Por si este tramo del recorrido no fuera lo suficientemente lujoso, la carrera sale de Burdeos y pasa por Bergerac y Périgueux, cuna de la codiciada trufa del Perigord. A continuación, recorre las tierras de pastoreo de la ternera Limousin, una variedad magra de ganado vacuno con un delicado sabor que resulta excelente para el asado poco hecho y el envejecimiento en seco. Si estaba pensando en viajar para ver el Tour este verano, no hay nada más gourmet que las etapas del Bordelais.
Cantal: Un día libre en "Le Grande Plateau de Fromages"
Tras una semana y media de duro pedaleo, el Tour hace una pausa el 13 de julio en Cantal. Cantal se encuentra en el extremo sur del macizo central, una antigua meseta volcánica que ocupa el centro de Francia. Sus volcanes inactivos dan sombra a suelos ricos y oscuros recubiertos de praderas biodiversas, hogar de las vacas con cuya leche se producen algunos de los quesos más famosos de Francia.
Cantal es fruto de una de las tradiciones queseras más antiguas del mundo. El delicado Fourme d'Ambert y el herbáceo Bleu d'Auvergne podrían convencer a los más acérrimos detractores del queso azul.
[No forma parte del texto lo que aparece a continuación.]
@[simp] theorem raise_pending (code ch : Nat) (d : List Nat) (s : State) : (raise code ch d s).pending = s.pending := raiseAt_pending _ _ _ _ s
@[simp] theorem raise_free (code ch : Nat) (d : List Nat) (s : State) : (raise code ch d s).free = s.free := raiseAt_free _ _ _ _ s
@[simp] theorem raise_last (code ch : Nat) (d : List Nat) (s : State) : (raise code ch d s).last = s.last := raiseAt_last _ _ _ _ s
@[simp] theorem raise_fuses (code ch : Nat) (d : List Nat) (s : State) : (raise code ch d s).fuses = s.fuses := raiseAt_fuses _ _ _ _ s
@[simp] theorem raise_modes (code ch : Nat) (d : List Nat) (s : State) : (raise code ch d s).modes = s.modes := raiseAt_modes _ _ _ _ s
@[simp] theorem raise_ctl (code ch : Nat) (d : List Nat) (s : State) : (raise code ch d s).ctl = s.ctl := raiseAt_ctl _ _ _ _ s
@[simp] theorem raise_flash (code ch : Nat) (d : List Nat) (s : State) : (raise code ch d s).flash = s.flash := raiseAt_flash _ _ _ _ s
@[simp] theorem raise_mbx (code ch : Nat) (d : List Nat) (s : State) : (raise code ch d s).mbx = s.mbx := raiseAt_mbx _ _ _ _ s
@[simp] theorem raise_ledger (code ch : Nat) (d : List Nat) (s : State) : (raise code ch d s).ledger = s.ledger := raiseAt_ledger _ _ _ _ s
@[simp] theorem raise_tim (code ch : Nat) (d : List Nat) (s : State) : (raise code ch d s).tim = s.tim := raiseAt_tim _ _ _ _ s
@[simp] theorem raise_inputs (code ch : Nat) (d : List Nat) (s : State) : (raise code ch d s).inputs = s.inputs := raiseAt_inputs _ _ _ _ s
@[simp] theorem raise_policers (code ch : Nat) (d : List Nat) (s : State) : (raise code ch d s).policers = s.policers := raiseAt_policers _ _ _ _ s
@[simp] theorem raise_mni (code ch : Nat) (d : List Nat) (s : State) : (raise code ch d s).mni = s.mni := raiseAt_mni _ _ _ _ s
@[simp] theorem raise_mediaMode (code ch : Nat) (d : List Nat) (s : State) : (raise code ch d s).mediaMode = s.mediaMode := raiseAt_mediaMode _ _ _ _ s
@[simp] theorem raise_sdi (code ch : Nat) (d : List Nat) (s : State) : (raise code ch d s).sdi = s.sdi := raiseAt_sdi _ _ _ _ s
@[simp] theorem raise_outputs (code ch : Nat) (d : List Nat) (s : State) : (raise code ch d s).outputs = s.outputs := raiseAt_outputs _ _ _ _ s
@[simp] theorem raise_tmg (code ch : Nat) (d : List Nat) (s : State) : (raise code ch d s).tmg = s.tmg := raiseAt_tmg _ _ _ _ s
@[simp] theorem raise_chans (code ch : Nat) (d : List Nat) (s : State) : (raise code ch d s).chans = s.chans := raiseAt_chans _ _ _ _ s
@[simp] theorem raise_pix (code ch : Nat) (d : List Nat) (s : State) : (raise code ch d s).pix = s.pix := raiseAt_pix _ _ _ _ s
@[simp] theorem raise_mon (code ch : Nat) (d : List Nat) (s : State) : (raise code ch d s).mon = s.mon := raiseAt_mon _ _ _ _ s
@[simp] theorem raise_tsk (code ch : Nat) (d : List Nat) (s : State) : (raise code ch d s).tsk = s.tsk := raiseAt_tsk _ _ _ _ s
@[simp] theorem raise_pipes (code ch : Nat) (d : List Nat) (s : State) : (raise code ch d s).pipes = s.pipes := raiseAt_pipes _ _ _ _ s
@[simp] theorem raise_mem (code ch : Nat) (d : List Nat) (s : State) : (raise code ch d s).mem = s.mem := raiseAt_mem _ _ _ _ s
@[simp] theorem raise_fab (code ch : Nat) (d : List Nat) (s : State) : (raise code ch d s).fab = s.fab := raiseAt_fab _ _ _ _ s
@[simp] theorem raise_prt (code ch : Nat) (d : List Nat) (s : State) : (raise code ch d s).prt = s.prt := raiseAt_prt _ _ _ _ s
@[simp] theorem raise_aud (code ch : Nat) (d : List Nat) (s : State) : (raise code ch d s).aud = s.aud := raiseAt_aud _ _ _ _ s
@[simp] theorem raise_flt (code ch : Nat) (d : List Nat) (s : State) : (raise code ch d s).flt = s.flt := raiseAt_flt _ _ _ _ s
@[simp] theorem raise_hlth (code ch : Nat) (d : List Nat) (s : State) : (raise code ch d s).hlth = s.hlth := raiseAt_hlth _ _ _ _ s
@[simp] theorem raise_pwr (code ch : Nat) (d : List Nat) (s : State) : (raise code ch d s).pwr = s.pwr := raiseAt_pwr _ _ _ _ s
@[simp] theorem raise_gpio (code ch : Nat) (d : List Nat) (s : State) : (raise code ch d s).gpio = s.gpio := raiseAt_gpio _ _ _ _ s
@[simp] theorem raise_hif (code ch : Nat) (d : List Nat) (s : State) : (raise code ch d s).hif = s.hif := raiseAt_hif _ _ _ _ s

@[simp] theorem raiseIf_pending (b : Bool) (code ch : Nat) (d : List Nat) (s : State) : (raiseIf b code ch d s).pending = s.pending := by unfold raiseIf; split <;> simp
@[simp] theorem raiseIf_free (b : Bool) (code ch : Nat) (d : List Nat) (s : State) : (raiseIf b code ch d s).free = s.free := by unfold raiseIf; split <;> simp
@[simp] theorem raiseIf_last (b : Bool) (code ch : Nat) (d : List Nat) (s : State) : (raiseIf b code ch d s).last = s.last := by unfold raiseIf; split <;> simp
@[simp] theorem raiseIf_fuses (b : Bool) (code ch : Nat) (d : List Nat) (s : State) : (raiseIf b code ch d s).fuses = s.fuses := by unfold raiseIf; split <;> simp
@[simp] theorem raiseIf_modes (b : Bool) (code ch : Nat) (d : List Nat) (s : State) : (raiseIf b code ch d s).modes = s.modes := by unfold raiseIf; split <;> simp
@[simp] theorem raiseIf_ctl (b : Bool) (code ch : Nat) (d : List Nat) (s : State) : (raiseIf b code ch d s).ctl = s.ctl := by unfold raiseIf; split <;> simp
@[simp] theorem raiseIf_flash (b : Bool) (code ch : Nat) (d : List Nat) (s : State) : (raiseIf b code ch d s).flash = s.flash := by unfold raiseIf; split <;> simp
@[simp] theorem raiseIf_mbx (b : Bool) (code ch : Nat) (d : List Nat) (s : State) : (raiseIf b code ch d s).mbx = s.mbx := by unfold raiseIf; split <;> simp
@[simp] theorem raiseIf_ledger (b : Bool) (code ch : Nat) (d : List Nat) (s : State) : (raiseIf b code ch d s).ledger = s.ledger := by unfold raiseIf; split <;> simp
@[simp] theorem raiseIf_tim (b : Bool) (code ch : Nat) (d : List Nat) (s : State) : (raiseIf b code ch d s).tim = s.tim := by unfold raiseIf; split <;> simp
@[simp] theorem raiseIf_inputs (b : Bool) (code ch : Nat) (d : List Nat) (s : State) : (raiseIf b code ch d s).inputs = s.inputs := by unfold raiseIf; split <;> simp
@[simp] theorem raiseIf_policers (b : Bool) (code ch : Nat) (d : List Nat) (s : State) : (raiseIf b code ch d s).policers = s.policers := by unfold raiseIf; split <;> simp
@[simp] theorem raiseIf_mni (b : Bool) (code ch : Nat) (d : List Nat) (s : State) : (raiseIf b code ch d s).mni = s.mni := by unfold raiseIf; split <;> simp
@[simp] theorem raiseIf_mediaMode (b : Bool) (code ch : Nat) (d : List Nat) (s : State) : (raiseIf b code ch d s).mediaMode = s.mediaMode := by unfold raiseIf; split <;> simp
@[simp] theorem raiseIf_sdi (b : Bool) (code ch : Nat) (d : List Nat) (s : State) : (raiseIf b code ch d s).sdi = s.sdi := by unfold raiseIf; split <;> simp
@[simp] theorem raiseIf_outputs (b : Bool) (code ch : Nat) (d : List Nat) (s : State) : (raiseIf b code ch d s).outputs = s.outputs := by unfold raiseIf; split <;> simp
@[simp] theorem raiseIf_tmg (b : Bool) (code ch : Nat) (d : List Nat) (s : State) : (raiseIf b code ch d s).tmg = s.tmg := by unfold raiseIf; split <;> simp
@[simp] theorem raiseIf_chans (b : Bool) (code ch : Nat) (d : List Nat) (s : State) : (raiseIf b code ch d s).chans = s.chans := by unfold raiseIf; split <;> simp
@[simp] theorem raiseIf_pix (b : Bool) (code ch : Nat) (d : List Nat) (s : State) : (raiseIf b code ch d s).pix = s.pix := by unfold raiseIf; split <;> simp
@[simp] theorem raiseIf_mon (b : Bool) (code ch : Nat) (d : List Nat) (s : State) : (raiseIf b code ch d s).mon = s.mon := by unfold raiseIf; split <;> simp
@[simp] theorem raiseIf_tsk (b : Bool) (code ch : Nat) (d : List Nat) (s : State) : (raiseIf b code ch d s).tsk = s.tsk := by unfold raiseIf; split <;> simp
@[simp] theorem raiseIf_pipes (b : Bool) (code ch : Nat) (d : List Nat) (s : State) : (raiseIf b code ch d s).pipes = s.pipes := by unfold raiseIf; split <;> simp
@[simp] theorem raiseIf_mem (b : Bool) (code ch : Nat) (d : List Nat) (s : State) : (raiseIf b code ch d s).mem = s.mem := by unfold raiseIf; split <;> simp
@[simp] theorem raiseIf_fab (b : Bool) (code ch : Nat) (d : List Nat) (s : State) : (raiseIf b code ch d s).fab = s.fab := by unfold raiseIf; split <;> simp
@[simp] theorem raiseIf_prt (b : Bool) (code ch : Nat) (d : List Nat) (s : State) : (raiseIf b code ch d s).prt = s.prt := by unfold raiseIf; split <;> simp
@[simp] theorem raiseIf_aud (b : Bool) (code ch : Nat) (d : List Nat) (s : State) : (raiseIf b code ch d s).aud = s.aud := by unfold raiseIf; split <;> simp
@[simp] theorem raiseIf_flt (b : Bool) (code ch : Nat) (d : List Nat) (s : State) : (raiseIf b code ch d s).flt = s.flt := by unfold raiseIf; split <;> simp
@[simp] theorem raiseIf_hlth (b : Bool) (code ch : Nat) (d : List Nat) (s : State) : (raiseIf b code ch d s).hlth = s.hlth := by unfold raiseIf; split <;> simp
@[simp] theorem raiseIf_pwr (b : Bool) (code ch : Nat) (d : List Nat) (s : State) : (raiseIf b code ch d s).pwr = s.pwr := by unfold raiseIf; split <;> simp
@[simp] theorem raiseIf_gpio (b : Bool) (code ch : Nat) (d : List Nat) (s : State) : (raiseIf b code ch d s).gpio = s.gpio := by unfold raiseIf; split <;> simp
@[simp] theorem raiseIf_hif (b : Bool) (code ch : Nat) (d : List Nat) (s : State) : (raiseIf b code ch d s).hif = s.hif := by unfold raiseIf; split <;> simp

end Sys2Proof.Machine
end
Puede que los planificadores del Tour de Francia sean grandes fans del Saint Nectaire. Es el momento perfecto para cortar una rueda de este queso tan estacional. Con un periodo de maduración relativamente corto de tres semanas, el Saint Nectaire muestra la complejidad y el carácter de la propia leche y los sabores de los pastos de principios de primavera y verano brillan realmente a principios de julio. Eso sí, no coma demasiado queso. Sólo estamos a mitad de camino.
Alsacia
Pasando por Borgoña y el Franco Condado, el recorrido llega a la frontera noreste de Francia, en la región de Alsacia. El valle del Rin, de variada agricultura, constituye la frontera moderna entre Francia y Alemania y el vino, la lengua y la cocina de la región reflejan el intercambio cultural entre ambos países. Los refrescantes vinos alsacianos del valle del Rin se elaboran a partir de viñedos en terrazas repletos de Gewurtztraminer, Pinot Gris y Riesling que se elevan sobre el río. La comida tiende hacia platos más contundentes, como la tarta flambeada o la ahumada salsicha de Estrasburgo. Después de un largo día de paseo, un buen Saucisse Purée (salsicha de Morteau con puré de patatas) y una copa de Crémant d'Alsace constituirían una comida exquisita y reconstituyente.
Los Alpes franceses
A continuación, el Tour se adentra en los Alpes franceses, donde los picos se hacen más altos, los valles más espectaculares y el famoso maillot amarillo que viste el líder de la carrera se gana y se pierde en las vertiginosas curvas de estas famosas etapas de montaña. Desde el ciclismo hasta el esquí y el alpinismo, esta región es un territorio deportivo legendario.
También es un territorio culinario legendario. La región de Saboya aportó al mundo los quesos Emmental y Raclette. Los monjes del macizo de Chartreuse producen el famoso licor alpino del mismo nombre. La cocina de la región está preparada para combatir el déficit calórico que ha acumulado subiendo y bajando montañas en bicicleta. La reunión en torno a una raclette o una fondue sabe mejor cuando se abre el apetito.
Al final, París
Como siempre, la última jornada del Tour de Francia serpentea por las estrechas calles y los bulevares haussmanianos de la capital. Es aquí donde todos estos increíbles productos regionales recogidos de todo el hexágono encuentran un hogar en la próspera cultura gastronómica de la capital. Al llegar a los Campos Elíseos, el Tour encuentra su final. Se trata de una tradición anual que es algo más que una mera competición de élite. Es una oportunidad anual para viajar a lo largo y ancho de este diverso país, desde el sillín de su bicicleta o desde la comodidad de su sofá.